Journal: Revenge no answer
Allowing state agency to be sued for Terrell Peterson's death could have left children in similar situations at greater risk.
Staff
Friday, August 24, 2001

TRAGEDY IS TOO gentle a word to describe the life, and brutal death, of Terrell Peterson: abused for most of his brief five years in this world, rescued once or twice from his agonies by government officials, disastrously returned to his tormentors, finding peace only in the realm beyond the grave.

It is no wonder that so many people, shocked, angered and mobilized by his story, have worked tirelessly to repair a child protection system in which such horrors could not only exist, but also persist. It is no wonder that many are still not assured that all the necessary fixes have been made.

It is also no wonder that a few, zealous in their pursuit of answers and guarantees, want even more --- in the form of punishment, maybe even revenge. In this, however, we believe Terrell's defenders are going too far.

This week a federal judge ruled, for the second time, that the state Department of Human Resources cannot be sued for failing in its responsibility to protect him from harm. U.S. District Judge Jack T. Camp rejected a claim from a lawyer for the boy's mother.

Drawing on a 1989 U.S. Supreme Court ruling, the judge said the state did not have permanent custody or guardianship over Terrell, and thus could not be held liable for what happened to him at the hands of others.

This is not a happy ruling --- nothing in this case could produce anything but degrees of misery --- but it is the correct one, and not only because of the narrow definitions of custody on which it turned.

We have nothing good to say about the judgment of the Fulton County and state child welfare workers and officials who saw evidence of abuse --- several times --- and yet never took action to pull Terrell out of harm's way. With the benefit of hindsight, anyone can see that he should have been taken from his home long before the awful end.

And, with the benefit of hindsight, officials have taken serious steps. Heads have rolled, procedures have been changed, missions have been refined and workers have been given a clearer charge to meet their most important goal: to protect children, no matter what.

Is it enough? Probably not. But is suing the agency and the people who run it going to help? Certainly not. If anything, it could leave children in similar situations at greater risk.

Expecting social workers and state welfare officials --- or anyone else --- to wrestle with the terrifyingly complex issues of possibly abusive home situations without ever making a mistake, on pain of punishment by a court, is absurd. It assumes an omniscience, even clairvoyance, on the part of overworked and underpaid civil servants that no one has. Telling them they will face court suits if they ever guess wrongly is pretty much the same as telling them that, if they have any sense, they'd better get into another line of work.

Complicating their efforts to be more strict and to act more quickly and decisively, which we believe the agencies' people want to do, are the mixed signals that the public gives them.

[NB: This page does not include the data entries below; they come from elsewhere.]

-- ==== Sys2Proof/Tests/Slice0.lean ====
section
/-! SUPPORT. Tests/Slice0.lean: words and one-step results taken from the spec's own examples (30_encoding.md R86, R93; the "Example" lines
of files 41 to 47; 95_test_vectors.md), and for every obligation with hypotheses a witness that meets them. -/
namespace Sys2Proof.Machine

/-! Helpers. -/

/-- A keypad snapshot from its 16-bit number: bit `k` is key `k` (95_test_vectors.md). -/
def keypadOf (m : Nat) : Keypad := Vector.ofFn fun k => m.testBit k.val

/-- Bytes put into memory. -/
def withBytes (a : Nat) (vs : List Byte) (s : State) : State := { s with mem := Memory.writeList s.cfg a vs s.mem }

/-- Cells of the frame buffer set to 1. -/
def withCells (cells : List (Fin 32 × Fin 64)) (s : State) : State :=
  { s with fb := cells.foldl (fun f p => setCell p.1 p.2 true f) s.fb }

/-- What an answer gives, where it is a next state. -/
def after (p : State → Bool) : Answer → Bool
  | .next s => p s
  | .fault _ => false
  | .refused _ => false

/-- One `Tick` with the word `w` at the program counter of `s`; then `p` holds. -/
def runs (w : Nat) (keypad : Nat) (rnd : Byte) (s : State) (p : State → Bool) : Bool :=
  after p (step ({ s with host := [.tick (keypadOf keypad) rnd] }.withFetchWord 16 w))

/-- The same with no key down and random byte 0. -/
def quiet (w : Nat) (s : State) (p : State → Bool) : Bool := runs w 0 0 s p

/-- The state after reset with some registers set. -/
def withRegs (rs : List (Reg × Byte)) (s : State) : State := rs.foldl (fun t p => t.setReg p.1 p.2) s

/-- The columns of a row that are 1. -/
def columnsSet (s : State) (r : Fin 32) : List Nat := (List.range 64).filter fun c => cellAt s.fb r (Fin.ofNat 64 c)

/-! WellFormed: the one check refuses what no encoding holds (R83). -/

theorem test_wellFormed_refuses_sixteen_rows : (Instr.drw 0 0 16).wellFormed = false := by decide
theorem test_wellFormed_takes_fifteen_rows : (Instr.drw 15 15 15).wellFormed = true := by decide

This year, burned by the criticism of being too casual in Terrell Peterson's case, officials tried to be more forceful and "proactive" when accusations surfaced about possible abuse among families belonging to a small Atlanta church called the House of Prayer. Rather than enjoying praise for their diligence, however, the agencies were pilloried for interfering with parental rights and religious beliefs.

Whether their decisions were right in that case, or premature, the ultimate message to them is a simple one: You're damned if you do, damned if you don't.

There are many more things to be done to improve child protection systems in Georgia, to ensure that they get the right answer as often as humanly possible. But suing them isn't one of them.

It won't bring Terrell back to life, of course. What's worse, it won't help officials resolve the awful conflict they face between society's devotion to the sanctity of the family and its urge to save those children trapped in families that are more hellish than sacred.

The desire for revenge or redress is understandable. In this case, though, it is just wrong.